Exercise description —
Starting at the first line of the records below, transcribe each line exactly, ending with the line that contains "structure UniReady (s".

..............................

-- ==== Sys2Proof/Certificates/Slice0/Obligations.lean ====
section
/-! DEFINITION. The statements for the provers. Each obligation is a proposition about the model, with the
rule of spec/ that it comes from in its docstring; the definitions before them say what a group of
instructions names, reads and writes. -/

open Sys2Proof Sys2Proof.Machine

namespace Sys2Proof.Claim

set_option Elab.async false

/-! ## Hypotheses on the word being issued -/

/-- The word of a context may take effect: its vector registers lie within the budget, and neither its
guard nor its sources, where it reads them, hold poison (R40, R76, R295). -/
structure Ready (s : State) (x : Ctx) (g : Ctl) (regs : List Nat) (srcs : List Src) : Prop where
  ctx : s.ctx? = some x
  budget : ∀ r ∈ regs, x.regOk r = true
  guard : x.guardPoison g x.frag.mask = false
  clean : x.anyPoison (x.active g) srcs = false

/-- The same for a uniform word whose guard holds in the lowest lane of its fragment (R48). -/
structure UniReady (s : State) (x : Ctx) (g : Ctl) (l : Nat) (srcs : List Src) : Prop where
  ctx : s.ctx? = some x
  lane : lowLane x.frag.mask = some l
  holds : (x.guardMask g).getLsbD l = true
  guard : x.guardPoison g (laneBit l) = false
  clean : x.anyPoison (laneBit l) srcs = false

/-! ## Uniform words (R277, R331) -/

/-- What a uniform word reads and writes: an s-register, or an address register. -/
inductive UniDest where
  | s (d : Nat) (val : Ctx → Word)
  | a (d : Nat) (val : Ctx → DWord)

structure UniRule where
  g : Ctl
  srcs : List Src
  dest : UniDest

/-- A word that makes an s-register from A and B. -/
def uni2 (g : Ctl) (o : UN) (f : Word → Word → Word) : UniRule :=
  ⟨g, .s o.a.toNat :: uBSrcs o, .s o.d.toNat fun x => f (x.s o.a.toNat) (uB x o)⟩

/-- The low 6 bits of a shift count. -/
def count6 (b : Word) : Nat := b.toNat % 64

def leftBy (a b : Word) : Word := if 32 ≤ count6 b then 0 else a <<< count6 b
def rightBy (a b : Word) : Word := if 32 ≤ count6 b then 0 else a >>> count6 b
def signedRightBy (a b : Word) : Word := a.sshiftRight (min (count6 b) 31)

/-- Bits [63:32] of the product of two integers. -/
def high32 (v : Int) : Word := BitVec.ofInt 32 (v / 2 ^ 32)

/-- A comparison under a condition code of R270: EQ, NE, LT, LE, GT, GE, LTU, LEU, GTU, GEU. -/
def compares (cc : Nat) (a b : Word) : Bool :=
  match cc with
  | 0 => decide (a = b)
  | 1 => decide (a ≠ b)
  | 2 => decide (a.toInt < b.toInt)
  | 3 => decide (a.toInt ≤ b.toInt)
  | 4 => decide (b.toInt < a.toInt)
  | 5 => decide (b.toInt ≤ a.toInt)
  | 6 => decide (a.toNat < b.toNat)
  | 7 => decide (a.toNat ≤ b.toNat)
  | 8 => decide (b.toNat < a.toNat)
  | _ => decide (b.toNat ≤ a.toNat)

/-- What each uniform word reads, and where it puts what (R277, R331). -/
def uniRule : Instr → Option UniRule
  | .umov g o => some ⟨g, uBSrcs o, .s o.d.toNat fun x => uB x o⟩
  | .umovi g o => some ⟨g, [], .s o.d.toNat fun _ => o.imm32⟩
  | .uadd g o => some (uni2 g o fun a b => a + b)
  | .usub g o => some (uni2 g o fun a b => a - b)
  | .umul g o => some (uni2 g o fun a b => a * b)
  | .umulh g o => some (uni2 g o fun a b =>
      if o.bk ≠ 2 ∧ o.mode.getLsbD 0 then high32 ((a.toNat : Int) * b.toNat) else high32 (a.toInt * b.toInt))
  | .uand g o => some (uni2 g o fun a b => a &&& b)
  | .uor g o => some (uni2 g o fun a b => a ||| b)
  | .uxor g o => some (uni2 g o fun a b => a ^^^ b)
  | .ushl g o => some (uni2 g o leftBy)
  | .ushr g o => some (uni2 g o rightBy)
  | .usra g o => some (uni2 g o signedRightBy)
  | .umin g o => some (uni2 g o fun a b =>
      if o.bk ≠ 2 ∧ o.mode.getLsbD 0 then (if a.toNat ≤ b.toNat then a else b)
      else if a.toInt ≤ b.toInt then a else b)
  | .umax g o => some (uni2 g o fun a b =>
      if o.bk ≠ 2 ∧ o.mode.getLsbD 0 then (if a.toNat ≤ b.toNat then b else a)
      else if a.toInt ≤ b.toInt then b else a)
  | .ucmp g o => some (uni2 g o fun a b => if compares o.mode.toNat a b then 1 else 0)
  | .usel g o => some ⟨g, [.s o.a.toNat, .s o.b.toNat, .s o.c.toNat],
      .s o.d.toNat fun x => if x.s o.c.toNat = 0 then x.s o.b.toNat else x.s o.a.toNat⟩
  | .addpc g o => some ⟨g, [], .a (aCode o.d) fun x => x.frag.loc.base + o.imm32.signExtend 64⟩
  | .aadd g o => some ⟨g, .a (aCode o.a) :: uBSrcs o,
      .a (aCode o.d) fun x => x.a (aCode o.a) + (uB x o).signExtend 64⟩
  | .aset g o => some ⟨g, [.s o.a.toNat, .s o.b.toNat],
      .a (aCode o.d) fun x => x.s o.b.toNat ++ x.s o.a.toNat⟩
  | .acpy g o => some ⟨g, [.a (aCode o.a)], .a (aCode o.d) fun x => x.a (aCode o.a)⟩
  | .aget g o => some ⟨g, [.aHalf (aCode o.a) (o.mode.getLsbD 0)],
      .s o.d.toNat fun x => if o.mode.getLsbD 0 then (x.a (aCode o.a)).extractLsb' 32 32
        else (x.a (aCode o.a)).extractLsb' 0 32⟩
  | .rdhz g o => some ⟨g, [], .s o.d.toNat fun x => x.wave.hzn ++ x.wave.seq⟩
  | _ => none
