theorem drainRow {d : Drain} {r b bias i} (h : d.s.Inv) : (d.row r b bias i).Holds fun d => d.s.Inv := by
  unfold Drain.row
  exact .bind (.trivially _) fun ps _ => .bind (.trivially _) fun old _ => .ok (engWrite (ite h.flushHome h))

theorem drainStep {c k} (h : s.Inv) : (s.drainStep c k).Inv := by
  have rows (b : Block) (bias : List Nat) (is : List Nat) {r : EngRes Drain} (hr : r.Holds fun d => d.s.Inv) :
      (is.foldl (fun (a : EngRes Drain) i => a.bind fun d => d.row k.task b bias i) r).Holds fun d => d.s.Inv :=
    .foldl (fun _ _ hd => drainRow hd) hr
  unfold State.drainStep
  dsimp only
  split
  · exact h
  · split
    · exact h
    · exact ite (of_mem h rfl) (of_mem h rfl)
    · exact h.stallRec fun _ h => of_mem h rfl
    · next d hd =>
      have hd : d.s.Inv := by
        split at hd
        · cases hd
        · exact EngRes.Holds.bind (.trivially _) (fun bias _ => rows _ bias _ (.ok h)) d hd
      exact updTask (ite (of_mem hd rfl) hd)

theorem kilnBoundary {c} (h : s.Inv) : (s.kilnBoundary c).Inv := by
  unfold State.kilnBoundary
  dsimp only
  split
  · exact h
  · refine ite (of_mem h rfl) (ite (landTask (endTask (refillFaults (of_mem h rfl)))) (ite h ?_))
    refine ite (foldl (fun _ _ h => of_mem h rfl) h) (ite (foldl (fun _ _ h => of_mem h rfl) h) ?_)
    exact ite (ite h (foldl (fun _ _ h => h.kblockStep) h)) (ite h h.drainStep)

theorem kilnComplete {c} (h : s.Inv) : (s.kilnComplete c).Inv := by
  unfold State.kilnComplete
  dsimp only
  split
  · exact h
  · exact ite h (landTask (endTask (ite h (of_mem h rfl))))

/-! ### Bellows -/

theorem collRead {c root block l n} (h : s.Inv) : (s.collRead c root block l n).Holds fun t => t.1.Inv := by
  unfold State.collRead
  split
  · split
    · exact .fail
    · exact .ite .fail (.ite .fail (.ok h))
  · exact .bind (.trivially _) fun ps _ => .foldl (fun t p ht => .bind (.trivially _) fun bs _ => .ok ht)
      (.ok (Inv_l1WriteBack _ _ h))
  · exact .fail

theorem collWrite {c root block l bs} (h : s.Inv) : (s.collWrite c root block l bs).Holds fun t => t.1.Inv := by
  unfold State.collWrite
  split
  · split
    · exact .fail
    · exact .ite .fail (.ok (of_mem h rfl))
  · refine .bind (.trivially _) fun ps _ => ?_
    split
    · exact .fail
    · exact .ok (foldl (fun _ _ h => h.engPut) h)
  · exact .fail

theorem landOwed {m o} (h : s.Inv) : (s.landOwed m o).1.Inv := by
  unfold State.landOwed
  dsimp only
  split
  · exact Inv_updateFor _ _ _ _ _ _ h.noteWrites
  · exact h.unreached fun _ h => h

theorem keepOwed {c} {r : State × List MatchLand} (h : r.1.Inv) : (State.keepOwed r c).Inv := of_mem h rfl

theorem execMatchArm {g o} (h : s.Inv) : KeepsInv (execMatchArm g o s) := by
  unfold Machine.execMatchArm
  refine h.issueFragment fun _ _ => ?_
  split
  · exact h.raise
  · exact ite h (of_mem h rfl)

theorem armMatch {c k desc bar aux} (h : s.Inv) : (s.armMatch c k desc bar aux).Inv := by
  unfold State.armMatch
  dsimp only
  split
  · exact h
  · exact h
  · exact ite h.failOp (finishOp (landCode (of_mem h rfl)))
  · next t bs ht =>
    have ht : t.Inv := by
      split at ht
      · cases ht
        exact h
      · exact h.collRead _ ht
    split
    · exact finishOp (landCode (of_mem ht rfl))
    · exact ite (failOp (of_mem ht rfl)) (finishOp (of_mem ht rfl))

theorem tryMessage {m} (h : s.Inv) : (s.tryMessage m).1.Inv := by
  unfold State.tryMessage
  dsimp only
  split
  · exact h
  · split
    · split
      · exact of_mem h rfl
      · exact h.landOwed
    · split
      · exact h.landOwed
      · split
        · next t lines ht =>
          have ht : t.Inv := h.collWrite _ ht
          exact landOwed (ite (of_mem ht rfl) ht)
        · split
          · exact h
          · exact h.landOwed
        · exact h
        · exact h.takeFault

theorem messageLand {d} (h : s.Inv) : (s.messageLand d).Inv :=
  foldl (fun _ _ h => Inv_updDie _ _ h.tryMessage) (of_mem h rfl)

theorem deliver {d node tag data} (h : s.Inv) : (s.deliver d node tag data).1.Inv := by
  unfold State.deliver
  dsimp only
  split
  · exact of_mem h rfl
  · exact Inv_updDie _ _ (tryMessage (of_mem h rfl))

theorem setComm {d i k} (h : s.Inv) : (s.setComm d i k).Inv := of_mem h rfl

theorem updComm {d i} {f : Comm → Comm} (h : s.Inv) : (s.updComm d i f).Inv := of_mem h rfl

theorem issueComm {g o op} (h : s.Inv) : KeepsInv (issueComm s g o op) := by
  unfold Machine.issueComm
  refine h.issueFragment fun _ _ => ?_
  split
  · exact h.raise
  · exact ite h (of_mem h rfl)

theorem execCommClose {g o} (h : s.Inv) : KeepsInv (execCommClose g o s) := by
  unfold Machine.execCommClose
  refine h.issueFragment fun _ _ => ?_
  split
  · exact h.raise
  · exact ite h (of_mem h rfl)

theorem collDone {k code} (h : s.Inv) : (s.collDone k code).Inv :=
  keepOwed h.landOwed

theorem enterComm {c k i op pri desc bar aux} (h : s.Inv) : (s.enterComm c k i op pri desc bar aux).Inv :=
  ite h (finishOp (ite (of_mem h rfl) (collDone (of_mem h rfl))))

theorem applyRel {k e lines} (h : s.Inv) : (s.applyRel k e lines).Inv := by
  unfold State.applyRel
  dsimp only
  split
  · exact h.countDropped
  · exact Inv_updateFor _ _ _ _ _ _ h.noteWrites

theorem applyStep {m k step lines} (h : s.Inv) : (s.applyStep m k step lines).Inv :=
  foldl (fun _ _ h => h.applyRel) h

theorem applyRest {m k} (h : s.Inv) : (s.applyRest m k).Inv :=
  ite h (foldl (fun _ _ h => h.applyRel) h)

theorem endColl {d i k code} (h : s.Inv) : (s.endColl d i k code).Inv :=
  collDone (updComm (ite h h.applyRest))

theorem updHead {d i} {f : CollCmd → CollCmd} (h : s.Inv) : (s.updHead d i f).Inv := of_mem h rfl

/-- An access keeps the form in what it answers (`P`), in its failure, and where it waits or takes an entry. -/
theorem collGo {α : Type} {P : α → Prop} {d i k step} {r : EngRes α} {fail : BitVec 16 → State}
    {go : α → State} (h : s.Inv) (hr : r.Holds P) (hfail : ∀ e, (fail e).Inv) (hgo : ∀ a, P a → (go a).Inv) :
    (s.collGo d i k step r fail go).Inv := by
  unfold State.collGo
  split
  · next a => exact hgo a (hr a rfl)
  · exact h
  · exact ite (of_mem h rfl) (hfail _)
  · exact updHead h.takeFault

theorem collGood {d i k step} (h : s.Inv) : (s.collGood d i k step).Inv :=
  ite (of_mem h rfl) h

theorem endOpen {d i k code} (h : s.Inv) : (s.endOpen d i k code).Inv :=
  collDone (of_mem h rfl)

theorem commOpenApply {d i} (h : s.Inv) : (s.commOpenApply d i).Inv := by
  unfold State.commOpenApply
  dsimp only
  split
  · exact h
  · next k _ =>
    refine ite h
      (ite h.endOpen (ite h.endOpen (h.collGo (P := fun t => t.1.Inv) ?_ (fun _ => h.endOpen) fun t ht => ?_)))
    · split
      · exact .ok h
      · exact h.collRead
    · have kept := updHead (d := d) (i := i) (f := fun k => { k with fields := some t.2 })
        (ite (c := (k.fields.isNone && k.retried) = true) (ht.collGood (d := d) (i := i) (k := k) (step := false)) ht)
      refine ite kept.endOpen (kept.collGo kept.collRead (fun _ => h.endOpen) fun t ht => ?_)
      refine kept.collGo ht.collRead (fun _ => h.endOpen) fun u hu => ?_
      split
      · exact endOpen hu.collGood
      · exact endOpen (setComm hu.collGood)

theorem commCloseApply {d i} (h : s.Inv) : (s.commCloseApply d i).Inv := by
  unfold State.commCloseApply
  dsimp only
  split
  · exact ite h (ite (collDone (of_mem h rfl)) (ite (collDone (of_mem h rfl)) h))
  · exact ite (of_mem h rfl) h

..............................

Response area —
-- ==== Sys2Proof/Certificates/Slice0/Obligations.lean ====
section
/-! DEFINITION. The statements for the provers. Each obligation is a proposition about the model, with the
rule of spec/ that it comes from in its docstring; the definitions before them say what a group of
instructions names, reads and writes. -/

open Sys2Proof Sys2Proof.Machine

namespace Sys2Proof.Claim

set_option Elab.async false

/-! ## Hypotheses on the word being issued -/

/-- The word of a context may take effect: its vector registers lie within the budget, and neither its
guard nor its sources, where it reads them, hold poison (R40, R76, R295). -/
structure Ready (s : State) (x : Ctx) (g : Ctl) (regs : List Nat) (srcs : List Src) : Prop where
  ctx : s.ctx? = some x
  budget : ∀ r ∈ regs, x.regOk r = true
  guard : x.guardPoison g x.frag.mask = false
  clean : x.anyPoison (x.active g) srcs = false

/-- The same for a uniform word whose guard holds in the lowest lane of its fragment (R48). -/
structure UniReady (s : State) (x : Ctx) (g : Ctl) (l : Nat) (srcs : List Src) : Prop where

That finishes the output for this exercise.